Procès antitrust de Meta : Mark Zuckerberg, témoin récurrent, de nouveau mis à l'épreuve

Mark Zuckerberg de retour devant le Congrès pour un procès antitrust historique

Mark Zuckerberg, le PDG de Meta, se prépare à faire face à des interrogations lors d’un procès antitrust engagé par la Federal Trade Commission (FTC), qui l’accuse d’avoir maintenu un monopole sur les réseaux sociaux. Ce témoignage s’inscrit dans une série d’audiences où M. Zuckerberg a déjà été questionné plusieurs fois par les législateurs américains.

  • Mark Zuckerberg, PDG de Meta, doit faire face à des interrogations lors d'un procès antitrust.
  • Il a déjà témoigné huit fois devant le Congrès et deux fois devant un tribunal.
  • La FTC accuse Meta d'avoir maintenu un monopole sur les réseaux sociaux.
  • Le procès est particulièrement copieux avec de nombreux documents à exploiter contre l'entreprise.

Procès antitrust de Meta : Mark Zuckerberg, témoin récurrent, de nouveau mis à l’épreuve

Un parcours jalonné de témoignages au Congrès

Depuis sa première comparution au Congrès il y a sept ans, M. Zuckerberg, 40 ans, a témoigné huit fois et est apparu deux fois devant un tribunal. Ses interventions ont souvent porté sur des sujets sensibles tels que la vie privée, la sécurité des enfants et la lutte contre la désinformation. Lundi prochain, il apparaîtra en tant que témoin clé dans une affaire juridique visant à évaluer les acquisitions de ses entreprises précédentes telles qu’Instagram et WhatsApp.

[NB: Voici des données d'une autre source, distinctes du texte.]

/-- Thumb state: the rows of R106 in the order of the opcode table. -/
def decodeThumb (h : Half) : Except DecodeError Instr :=
  if h.extractLsb 15 9 = 0b0001100#7 then .ok (.tAddReg (lowAt h 6) (lowAt h 3) (lowAt h 0))
  else if h.extractLsb 15 9 = 0b0001110#7 then .ok (.tAddImm3 (h.extractLsb 8 6) (lowAt h 3) (lowAt h 0))
  else if h.extractLsb 15 11 = 0b00100#5 then .ok (.tMovImm8 (lowAt h 8) (h.extractLsb 7 0))
  else if h.extractLsb 15 11 = 0b00101#5 then .ok (.tCmpImm8 (lowAt h 8) (h.extractLsb 7 0))
  else if h.extractLsb 15 11 = 0b00110#5 then .ok (.tAddImm8 (lowAt h 8) (h.extractLsb 7 0))
  else if h.extractLsb 15 6 = 0b0100001010#10 then .ok (.tCmpReg (lowAt h 3) (lowAt h 0))
  else if h.extractLsb 15 8 = 0b01000100#8 then .ok (.tAddHi (hiSource h) (hiDest h))
  else if h.extractLsb 15 8 = 0b01000101#8 then .ok (.tCmpHi (hiSource h) (hiDest h))
  else if h.extractLsb 15 8 = 0b01000110#8 then .ok (.tMovHi (hiSource h) (hiDest h))
  else if h.extractLsb 15 7 = 0b010001110#9 ∧ h.extractLsb 2 0 = 0#3 then .ok (.tBx (hiSource h))
  else if h.extractLsb 15 11 = 0b10100#5 then .ok (.tAddPc (lowAt h 8) (h.extractLsb 7 0))
  else if h.extractLsb 15 11 = 0b10101#5 then .ok (.tAddSp (lowAt h 8) (h.extractLsb 7 0))
  else if h.extractLsb 15 8 = 0b10110000#8 then .ok (.tAddSpImm7 (h.getLsbD 7) (h.extractLsb 6 0))
  else if h.extractLsb 15 11 = 0b11001#5 then .ok (.tLdmia (lowAt h 8) (h.extractLsb 7 0))
  else if h.extractLsb 15 8 = 0b11011110#8 then .ok (.tUndefined (h.extractLsb 7 0))
  else if h.extractLsb 15 8 = 0b11011111#8 then .ok (.tSwi (h.extractLsb 7 0))
  else if h.extractLsb 15 12 = 0b1101#4 then
    match Cond.ofBits (h.extractLsb 11 8) with
    | none => .error .unspecifiedEncoding
    | some c => .ok (.tBcond c (h.extractLsb 7 0))
  else if h.extractLsb 15 11 = 0b11100#5 then .ok (.tB (h.extractLsb 10 0))
  else if h.extractLsb 15 11 = 0b11110#5 then .ok (.tBlHi (h.extractLsb 10 0))
  else if h.extractLsb 15 11 = 0b11111#5 then .ok (.tBlLo (h.extractLsb 10 0))
  else .error .unspecifiedEncoding

/-- The instruction of a word or a halfword; which of the two the core decodes is the T bit's (R91). -/
def decode : Code → Except DecodeError Instr
  | .arm w => decodeArm w
  | .thumb h => decodeThumb h

/-! ## Bytes -/

/-- The number whose bytes stand at ascending addresses (R67): the first byte is the most significant in the
big-endian format (R64), the least significant in the little-endian one (R65). -/
def assembleBytes (bigEndian : Bool) (bytes : List Byte) : Nat :=
  (if bigEndian then bytes else bytes.reverse).foldl (fun acc b => acc * 256 + b.toNat) 0

/-- The low `n` bytes of `v` as they stand at ascending addresses, the inverse layout (R68). -/
def layoutBytes (bigEndian : Bool) (n : Nat) (v : Word) : List Byte :=
  (List.range n).map fun i => v.extractLsb' (8 * (if bigEndian then n - 1 - i else i)) 8

/-- The instruction whose bytes stand at ascending addresses (R71): four in ARM state, two in Thumb state; bytes
after them are not looked at. -/
def decodeBytes (bigEndian thumb : Bool) (bytes : List Byte) : Except DecodeError Instr :=
  let n := if thumb then 2 else 4
  if bytes.length < n then .error .truncated
  else
    let v := assembleBytes bigEndian (bytes.take n)
    decode (if thumb then .thumb (BitVec.ofNat 16 v) else .arm (BitVec.ofNat 32 v))

/-- The instruction this decoder reads from the opcode table's bits: 16 bits are a Thumb halfword, 32 an ARM
word. The bits are laid out as bytes and given to `decodeBytes`. The byte order laid out with is the one read
with, so either would do; 30_encoding.md gives instructions none of their own (R71). -/
def decodeTableWord (nbits w : Nat) : Option Instr :=
  let thumb := decide (nbits ≤ 16)
  let bytes := layoutBytes true (if thumb then 2 else 4) (BitVec.ofNat 32 w)
  (decodeBytes true thumb bytes).toOption
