-- ==== Sys2Proof/Machine/Dispatch.lean ====
section
/-! DEFINITION. Executing an instruction: one direct call of its meaning for each constructor of Instr. -/

namespace Sys2Proof.Machine

def exec (i : Instr) (s : State) : Host.Outcome State Fault Refusal :=
  match i with
  | .bx cond rm => Sys2Proof.Machine.execBx cond rm s
  | .mrs cond psr rd => Sys2Proof.Machine.execMrs cond psr rd s
  | .msrReg cond psr fields rm => Sys2Proof.Machine.execMsrReg cond psr fields rm s
  | .msrImm cond psr fields rot imm8 => Sys2Proof.Machine.execMsrImm cond psr fields rot imm8 s
  | .movImm cond setFlags rd rot imm8 => Sys2Proof.Machine.execMovImm cond setFlags rd rot imm8 s
  | .movReg cond setFlags rd shiftImm type rm => Sys2Proof.Machine.execMovReg cond setFlags rd shiftImm type rm s
  | .movRsr cond setFlags rd rs type rm => Sys2Proof.Machine.execMovRsr cond setFlags rd rs type rm s
  | .addImm cond setFlags rn rd rot imm8 => Sys2Proof.Machine.execAddImm cond setFlags rn rd rot imm8 s
  | .addReg cond setFlags rn rd shiftImm type rm => Sys2Proof.Machine.execAddReg cond setFlags rn rd shiftImm type rm s
  | .addRsr cond setFlags rn rd rs type rm => Sys2Proof.Machine.execAddRsr cond setFlags rn rd rs type rm s
  | .subImm cond setFlags rn rd rot imm8 => Sys2Proof.Machine.execSubImm cond setFlags rn rd rot imm8 s
  | .subReg cond setFlags rn rd shiftImm type rm => Sys2Proof.Machine.execSubReg cond setFlags rn rd shiftImm type rm s
  | .subRsr cond setFlags rn rd rs type rm => Sys2Proof.Machine.execSubRsr cond setFlags rn rd rs type rm s
  | .cmpImm cond rn rot imm8 => Sys2Proof.Machine.execCmpImm cond rn rot imm8 s
  | .cmpReg cond rn shiftImm type rm => Sys2Proof.Machine.execCmpReg cond rn shiftImm type rm s
  | .cmpRsr cond rn rs type rm => Sys2Proof.Machine.execCmpRsr cond rn rs type rm s
  | .undefined cond hi lo => Sys2Proof.Machine.execUndefined cond hi lo s
  | .ldmPcSpsr cond mode wb rn list => Sys2Proof.Machine.execLdmPcSpsr cond mode wb rn list s
  | .ldmUser cond mode wb rn list => Sys2Proof.Machine.execLdmUser cond mode wb rn list s
  | .ldm cond mode wb rn list => Sys2Proof.Machine.execLdm cond mode wb rn list s
  | .b cond imm24 => Sys2Proof.Machine.execB cond imm24 s
  | .bl cond imm24 => Sys2Proof.Machine.execBl cond imm24 s
  | .swi cond imm24 => Sys2Proof.Machine.execSwi cond imm24 s
  | .tAddReg rn rs rd => Sys2Proof.Machine.execTAddReg rn rs rd s
  | .tAddImm3 imm3 rs rd => Sys2Proof.Machine.execTAddImm3 imm3 rs rd s
  | .tMovImm8 rd imm8 => Sys2Proof.Machine.execTMovImm8 rd imm8 s
  | .tCmpImm8 rd imm8 => Sys2Proof.Machine.execTCmpImm8 rd imm8 s
  | .tAddImm8 rd imm8 => Sys2Proof.Machine.execTAddImm8 rd imm8 s
  | .tCmpReg rs rd => Sys2Proof.Machine.execTCmpReg rs rd s
  | .tAddHi sreg d => Sys2Proof.Machine.execTAddHi sreg d s
  | .tCmpHi sreg d => Sys2Proof.Machine.execTCmpHi sreg d s
  | .tMovHi sreg d => Sys2Proof.Machine.execTMovHi sreg d s
  | .tBx sreg => Sys2Proof.Machine.execTBx sreg s
  | .tAddPc rd imm8 => Sys2Proof.Machine.execTAddPc rd imm8 s
  | .tAddSp rd imm8 => Sys2Proof.Machine.execTAddSp rd imm8 s
  | .tAddSpImm7 subtract imm7 => Sys2Proof.Machine.execTAddSpImm7 subtract imm7 s
  | .tLdmia rb list => Sys2Proof.Machine.execTLdmia rb list s
  | .tUndefined imm8 => Sys2Proof.Machine.execTUndefined imm8 s
  | .tSwi imm8 => Sys2Proof.Machine.execTSwi imm8 s
  | .tBcond cond soffset8 => Sys2Proof.Machine.execTBcond cond soffset8 s
  | .tB offset11 => Sys2Proof.Machine.execTB offset11 s
  | .tBlHi offset11 => Sys2Proof.Machine.execTBlHi offset11 s
  | .tBlLo offset11 => Sys2Proof.Machine.execTBlLo offset11 s

end Sys2Proof.Machine
end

La FTC accuse Meta d’utiliser une « stratégie d’achat ou de bury » pour maintenir son monopole sur le marché des réseaux sociaux, suivant ainsi une tendance croissante à Washington visant à réguler l’industrie technologique.

Des accusations graves venant du Capitole

À Capitol Hill, Mark Zuckerberg a fait face à des critiques acerbes, certains législateurs allant jusqu’à l’accuser de mensonge et lui imputant une responsabilité personnelle dans divers problèmes sociétaux liés aux réseaux sociaux.

Adam Sterling, doyen associé à Stanford Law School, a noté : « Il semble être beaucoup plus conscient du public auquel il parle par rapport à ses années précédentes ». Cette compréhension pourrait jouer en sa faveur durant ses sept heures prévues de témoignage.

Une pression accrue lors du procès actuel

Selon des experts juridiques comme Nu Wexler, ancienne responsable politique chez Meta : « Un procès est une bête différente », car les avocats adverses sont généralement mieux préparés pour interroger les témoins avec précision. Ce qui rend ce cas particulièrement copieux est le volume d’emails et communications que la FTC pourrait exploiter afin d’étayer ses allégations contre l’entreprise.

Katie Harbath, ancienne directrice chez Meta note : « Cela implique beaucoup plus en jeu », faisant référence aux implications potentielles si la Meta était déclarée coupable de violations des lois antitrust sous la direction du juge James E. Boasberg.

Réactions passées et fragilité actuelle

Le parcours professionnel initial de Mark Zuckerberg remonte à 21 ans lorsque Facebook fut lancé depuis un dortoir universitaire harvardien. Au fil du temps sa réputation s’est altérée suite aux scandales liés notamment au partage non consenti des données personnelles avec Cambridge Analytica après l’élection présidentielle américaine en 2016.

Lors de sessions précédentes avec le Congrès, M. Zuckerberg avait été questionné sur divers thèmes sensibles ; notamment par Alexandrie Ocasio-Cortez concernant les informations erronées dans les publicités politiques ou encore par Maxine Waters qui l’avait sommé quant aux responsabilités éthiques de son entreprise vis-à-vis cibles vulnérables comme les femmes et personnes racisées.

Lors d’une audition récente où il se présentait face aux parents ayant perdu leurs enfants suite aux conséquences néfastes liées aux plateformes sociales gérées par Meta, Zuckerberg a dû faire face à une pression accrue.